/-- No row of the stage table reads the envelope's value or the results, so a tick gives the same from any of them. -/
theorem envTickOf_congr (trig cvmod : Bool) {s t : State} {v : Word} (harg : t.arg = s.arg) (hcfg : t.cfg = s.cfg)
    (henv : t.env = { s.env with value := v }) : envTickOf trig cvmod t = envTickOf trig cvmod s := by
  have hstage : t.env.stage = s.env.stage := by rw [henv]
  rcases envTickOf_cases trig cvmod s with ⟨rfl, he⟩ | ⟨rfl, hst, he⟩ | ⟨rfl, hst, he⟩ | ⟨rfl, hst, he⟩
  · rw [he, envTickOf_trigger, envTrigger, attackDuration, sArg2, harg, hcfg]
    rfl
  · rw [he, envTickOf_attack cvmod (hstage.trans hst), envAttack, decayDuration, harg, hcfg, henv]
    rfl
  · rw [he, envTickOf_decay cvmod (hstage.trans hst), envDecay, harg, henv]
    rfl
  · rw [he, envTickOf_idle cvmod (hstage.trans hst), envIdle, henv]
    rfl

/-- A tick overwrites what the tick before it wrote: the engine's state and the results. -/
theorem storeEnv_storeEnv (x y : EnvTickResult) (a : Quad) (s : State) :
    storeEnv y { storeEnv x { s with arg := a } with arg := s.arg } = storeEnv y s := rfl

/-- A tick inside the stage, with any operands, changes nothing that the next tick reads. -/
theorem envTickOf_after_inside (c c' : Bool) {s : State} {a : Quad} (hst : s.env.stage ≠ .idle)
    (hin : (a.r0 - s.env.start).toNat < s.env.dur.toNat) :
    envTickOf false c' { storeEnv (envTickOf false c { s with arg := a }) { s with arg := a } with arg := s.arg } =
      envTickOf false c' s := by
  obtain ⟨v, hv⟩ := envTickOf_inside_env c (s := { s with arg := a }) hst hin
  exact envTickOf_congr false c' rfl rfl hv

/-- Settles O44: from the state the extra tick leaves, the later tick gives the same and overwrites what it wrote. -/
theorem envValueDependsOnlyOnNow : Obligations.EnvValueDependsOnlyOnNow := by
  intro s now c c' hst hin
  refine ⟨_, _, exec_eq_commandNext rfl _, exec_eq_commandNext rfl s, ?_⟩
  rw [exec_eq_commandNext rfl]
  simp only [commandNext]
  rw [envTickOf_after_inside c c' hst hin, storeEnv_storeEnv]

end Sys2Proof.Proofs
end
...
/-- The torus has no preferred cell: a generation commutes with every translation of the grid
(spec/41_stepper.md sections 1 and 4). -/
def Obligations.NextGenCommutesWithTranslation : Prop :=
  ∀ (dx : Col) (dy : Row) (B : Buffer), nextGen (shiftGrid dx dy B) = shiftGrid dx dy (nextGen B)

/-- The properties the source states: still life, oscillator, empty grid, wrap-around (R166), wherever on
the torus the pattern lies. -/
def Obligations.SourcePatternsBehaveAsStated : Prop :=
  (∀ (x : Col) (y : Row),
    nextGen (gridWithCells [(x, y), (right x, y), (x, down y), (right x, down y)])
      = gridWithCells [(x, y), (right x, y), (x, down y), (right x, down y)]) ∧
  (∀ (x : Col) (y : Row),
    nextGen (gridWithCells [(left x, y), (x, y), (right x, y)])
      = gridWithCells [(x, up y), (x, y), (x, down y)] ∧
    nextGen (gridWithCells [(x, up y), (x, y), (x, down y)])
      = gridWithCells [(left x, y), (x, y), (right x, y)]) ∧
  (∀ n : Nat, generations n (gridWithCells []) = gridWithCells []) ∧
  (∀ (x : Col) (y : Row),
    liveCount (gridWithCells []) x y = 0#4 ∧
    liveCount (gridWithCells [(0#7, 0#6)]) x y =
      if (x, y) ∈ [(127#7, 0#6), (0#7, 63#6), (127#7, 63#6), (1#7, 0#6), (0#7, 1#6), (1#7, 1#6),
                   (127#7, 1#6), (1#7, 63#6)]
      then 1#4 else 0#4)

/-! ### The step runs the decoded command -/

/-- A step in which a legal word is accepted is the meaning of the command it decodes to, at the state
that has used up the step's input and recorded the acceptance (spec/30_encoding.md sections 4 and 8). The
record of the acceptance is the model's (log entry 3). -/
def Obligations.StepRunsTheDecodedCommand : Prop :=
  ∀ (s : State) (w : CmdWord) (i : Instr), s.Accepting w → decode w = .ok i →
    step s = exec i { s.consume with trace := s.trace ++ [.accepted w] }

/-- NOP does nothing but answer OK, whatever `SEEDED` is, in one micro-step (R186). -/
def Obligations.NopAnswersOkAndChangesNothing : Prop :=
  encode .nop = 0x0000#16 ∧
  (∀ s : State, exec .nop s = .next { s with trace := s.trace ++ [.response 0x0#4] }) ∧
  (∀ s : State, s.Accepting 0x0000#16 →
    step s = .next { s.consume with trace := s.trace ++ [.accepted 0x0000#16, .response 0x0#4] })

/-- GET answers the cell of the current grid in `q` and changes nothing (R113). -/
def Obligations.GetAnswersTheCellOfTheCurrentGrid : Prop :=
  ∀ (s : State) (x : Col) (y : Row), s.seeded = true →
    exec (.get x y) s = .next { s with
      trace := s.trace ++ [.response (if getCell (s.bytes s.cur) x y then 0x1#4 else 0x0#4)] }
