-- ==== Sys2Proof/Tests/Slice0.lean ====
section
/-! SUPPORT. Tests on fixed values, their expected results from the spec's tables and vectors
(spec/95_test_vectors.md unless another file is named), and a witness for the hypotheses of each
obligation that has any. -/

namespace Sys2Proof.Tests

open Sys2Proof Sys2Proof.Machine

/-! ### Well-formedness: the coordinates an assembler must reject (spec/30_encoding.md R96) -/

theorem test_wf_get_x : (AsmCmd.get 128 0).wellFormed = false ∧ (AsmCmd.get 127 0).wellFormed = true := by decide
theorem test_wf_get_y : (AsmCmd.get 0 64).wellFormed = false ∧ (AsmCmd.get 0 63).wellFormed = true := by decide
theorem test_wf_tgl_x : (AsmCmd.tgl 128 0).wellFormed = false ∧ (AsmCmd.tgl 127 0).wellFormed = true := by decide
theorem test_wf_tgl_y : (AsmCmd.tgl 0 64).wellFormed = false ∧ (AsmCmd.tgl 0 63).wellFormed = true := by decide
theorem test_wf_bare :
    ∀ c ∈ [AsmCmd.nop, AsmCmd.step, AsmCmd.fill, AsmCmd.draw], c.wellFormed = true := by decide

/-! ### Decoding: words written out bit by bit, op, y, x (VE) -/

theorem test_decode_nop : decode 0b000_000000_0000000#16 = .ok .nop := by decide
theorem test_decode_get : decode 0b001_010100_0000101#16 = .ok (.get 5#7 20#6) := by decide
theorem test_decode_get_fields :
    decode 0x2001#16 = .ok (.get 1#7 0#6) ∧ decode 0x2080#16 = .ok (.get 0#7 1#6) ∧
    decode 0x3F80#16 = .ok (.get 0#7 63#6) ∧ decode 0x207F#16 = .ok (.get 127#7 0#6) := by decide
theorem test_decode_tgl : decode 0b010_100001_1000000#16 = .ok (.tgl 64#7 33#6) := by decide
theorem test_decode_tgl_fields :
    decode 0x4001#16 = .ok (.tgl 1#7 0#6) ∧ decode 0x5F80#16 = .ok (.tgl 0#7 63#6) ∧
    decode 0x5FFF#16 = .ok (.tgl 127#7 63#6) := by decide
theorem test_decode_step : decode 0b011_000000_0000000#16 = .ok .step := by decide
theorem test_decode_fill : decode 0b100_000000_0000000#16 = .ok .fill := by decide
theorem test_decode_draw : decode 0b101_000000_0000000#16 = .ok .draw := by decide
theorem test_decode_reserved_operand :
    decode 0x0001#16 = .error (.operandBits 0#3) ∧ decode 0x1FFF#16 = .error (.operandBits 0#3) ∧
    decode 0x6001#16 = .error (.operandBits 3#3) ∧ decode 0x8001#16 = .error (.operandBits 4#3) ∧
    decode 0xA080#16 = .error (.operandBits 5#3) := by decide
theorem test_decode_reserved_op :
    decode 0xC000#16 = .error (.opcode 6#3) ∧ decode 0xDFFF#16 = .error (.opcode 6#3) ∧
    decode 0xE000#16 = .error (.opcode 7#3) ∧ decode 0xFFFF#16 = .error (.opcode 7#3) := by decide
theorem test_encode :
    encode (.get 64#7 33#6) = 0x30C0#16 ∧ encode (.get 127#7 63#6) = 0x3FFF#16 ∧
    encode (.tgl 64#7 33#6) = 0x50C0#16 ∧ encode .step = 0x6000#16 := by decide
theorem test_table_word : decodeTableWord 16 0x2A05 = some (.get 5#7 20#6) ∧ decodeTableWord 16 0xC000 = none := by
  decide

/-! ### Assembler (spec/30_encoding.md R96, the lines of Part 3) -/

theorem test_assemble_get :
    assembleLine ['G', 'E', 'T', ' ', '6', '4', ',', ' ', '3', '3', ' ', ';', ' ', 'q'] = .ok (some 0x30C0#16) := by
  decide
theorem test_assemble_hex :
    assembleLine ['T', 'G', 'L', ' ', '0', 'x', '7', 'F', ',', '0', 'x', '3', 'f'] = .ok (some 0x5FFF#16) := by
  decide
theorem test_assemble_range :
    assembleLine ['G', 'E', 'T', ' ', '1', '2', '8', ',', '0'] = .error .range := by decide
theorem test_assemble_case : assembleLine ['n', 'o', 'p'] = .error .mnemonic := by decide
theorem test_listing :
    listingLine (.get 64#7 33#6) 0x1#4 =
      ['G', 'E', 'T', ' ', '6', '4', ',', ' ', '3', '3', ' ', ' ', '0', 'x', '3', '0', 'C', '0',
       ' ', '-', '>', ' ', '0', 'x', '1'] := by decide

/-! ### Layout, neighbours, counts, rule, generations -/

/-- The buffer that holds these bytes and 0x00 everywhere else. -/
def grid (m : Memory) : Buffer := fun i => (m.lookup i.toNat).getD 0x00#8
==
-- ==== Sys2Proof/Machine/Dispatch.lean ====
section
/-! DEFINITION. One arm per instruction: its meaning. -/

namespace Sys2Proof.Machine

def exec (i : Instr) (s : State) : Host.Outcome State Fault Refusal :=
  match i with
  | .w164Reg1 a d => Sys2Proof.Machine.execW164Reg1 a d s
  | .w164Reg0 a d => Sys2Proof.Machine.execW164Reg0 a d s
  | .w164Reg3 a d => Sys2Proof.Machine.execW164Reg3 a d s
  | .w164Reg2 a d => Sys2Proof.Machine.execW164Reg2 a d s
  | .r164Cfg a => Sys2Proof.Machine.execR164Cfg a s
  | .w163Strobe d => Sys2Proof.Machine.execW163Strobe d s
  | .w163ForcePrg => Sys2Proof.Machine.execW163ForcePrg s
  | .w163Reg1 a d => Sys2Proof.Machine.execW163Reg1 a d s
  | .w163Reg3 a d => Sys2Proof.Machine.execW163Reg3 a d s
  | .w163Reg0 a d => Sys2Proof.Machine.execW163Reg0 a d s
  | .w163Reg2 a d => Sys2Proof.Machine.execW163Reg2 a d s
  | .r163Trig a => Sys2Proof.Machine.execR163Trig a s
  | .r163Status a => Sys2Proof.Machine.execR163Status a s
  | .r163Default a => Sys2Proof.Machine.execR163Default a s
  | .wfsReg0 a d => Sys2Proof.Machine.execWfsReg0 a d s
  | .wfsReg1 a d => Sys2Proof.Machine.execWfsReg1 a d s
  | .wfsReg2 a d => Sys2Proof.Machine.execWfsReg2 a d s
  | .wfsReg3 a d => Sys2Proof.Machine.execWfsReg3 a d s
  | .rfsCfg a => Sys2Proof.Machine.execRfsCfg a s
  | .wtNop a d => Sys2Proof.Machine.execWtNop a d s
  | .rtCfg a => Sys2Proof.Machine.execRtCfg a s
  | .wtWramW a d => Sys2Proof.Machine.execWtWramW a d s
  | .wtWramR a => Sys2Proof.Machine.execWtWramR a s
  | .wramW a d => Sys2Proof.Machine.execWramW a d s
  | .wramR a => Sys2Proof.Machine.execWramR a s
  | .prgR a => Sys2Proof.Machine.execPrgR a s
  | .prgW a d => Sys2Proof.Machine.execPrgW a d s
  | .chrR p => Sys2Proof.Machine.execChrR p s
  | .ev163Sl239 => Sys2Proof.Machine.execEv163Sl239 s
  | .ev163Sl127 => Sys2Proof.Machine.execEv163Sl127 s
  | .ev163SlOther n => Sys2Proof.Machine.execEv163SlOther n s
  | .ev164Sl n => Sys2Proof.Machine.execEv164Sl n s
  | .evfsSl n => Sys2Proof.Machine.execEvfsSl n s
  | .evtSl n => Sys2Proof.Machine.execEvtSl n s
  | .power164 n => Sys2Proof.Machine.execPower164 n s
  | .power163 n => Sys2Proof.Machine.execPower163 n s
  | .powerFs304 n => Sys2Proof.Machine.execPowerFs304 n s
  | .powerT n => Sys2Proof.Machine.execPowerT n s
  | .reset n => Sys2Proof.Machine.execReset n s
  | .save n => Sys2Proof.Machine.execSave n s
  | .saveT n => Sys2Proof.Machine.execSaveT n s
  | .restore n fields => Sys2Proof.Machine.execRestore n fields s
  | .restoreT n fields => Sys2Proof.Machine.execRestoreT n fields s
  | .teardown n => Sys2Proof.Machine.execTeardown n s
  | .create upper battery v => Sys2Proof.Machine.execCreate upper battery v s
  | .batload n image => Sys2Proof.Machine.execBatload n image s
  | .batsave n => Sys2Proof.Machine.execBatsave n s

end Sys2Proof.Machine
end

AIM OF THE TASK. From the records above, quote only the lines running from the line with "then 1#4 else 0#4)" to the line with "that has used", both lines included.

ANSWER TO THE PROBLEM.
      then 1#4 else 0#4)

/-! ### The step runs the decoded command -/

/-- A step in which a legal word is accepted is the meaning of the command it decodes to, at the state
that has used up the step's input and recorded the acceptance (spec/30_encoding.md sections 4 and 8). The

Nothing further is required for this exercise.